ASSIGNMENT →
Repeat each line of the material below without change.
[Opening RECORDS TO USE section]
/-- From the instruction's word. -/
theorem of_word {i : Instr} {v : BitVec 32} (h : encode i = some v) (hd : i.wellFormed = true → decode v = .ok i) :
    Statement i := by
  intro hw w e
  rw [h] at e
  cases e
  exact hd hw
[Closing RECORDS TO USE section]
PROBLEM SOLUTION →
/-- From the instruction's word. -/
theorem of_word {i : Instr} {v : BitVec 32} (h : encode i = some v) (hd : i.wellFormed = true → decode v = .ok i) :
    Statement i := by
  intro hw w e
  rw [h] at e
  cases e
  exact hd hw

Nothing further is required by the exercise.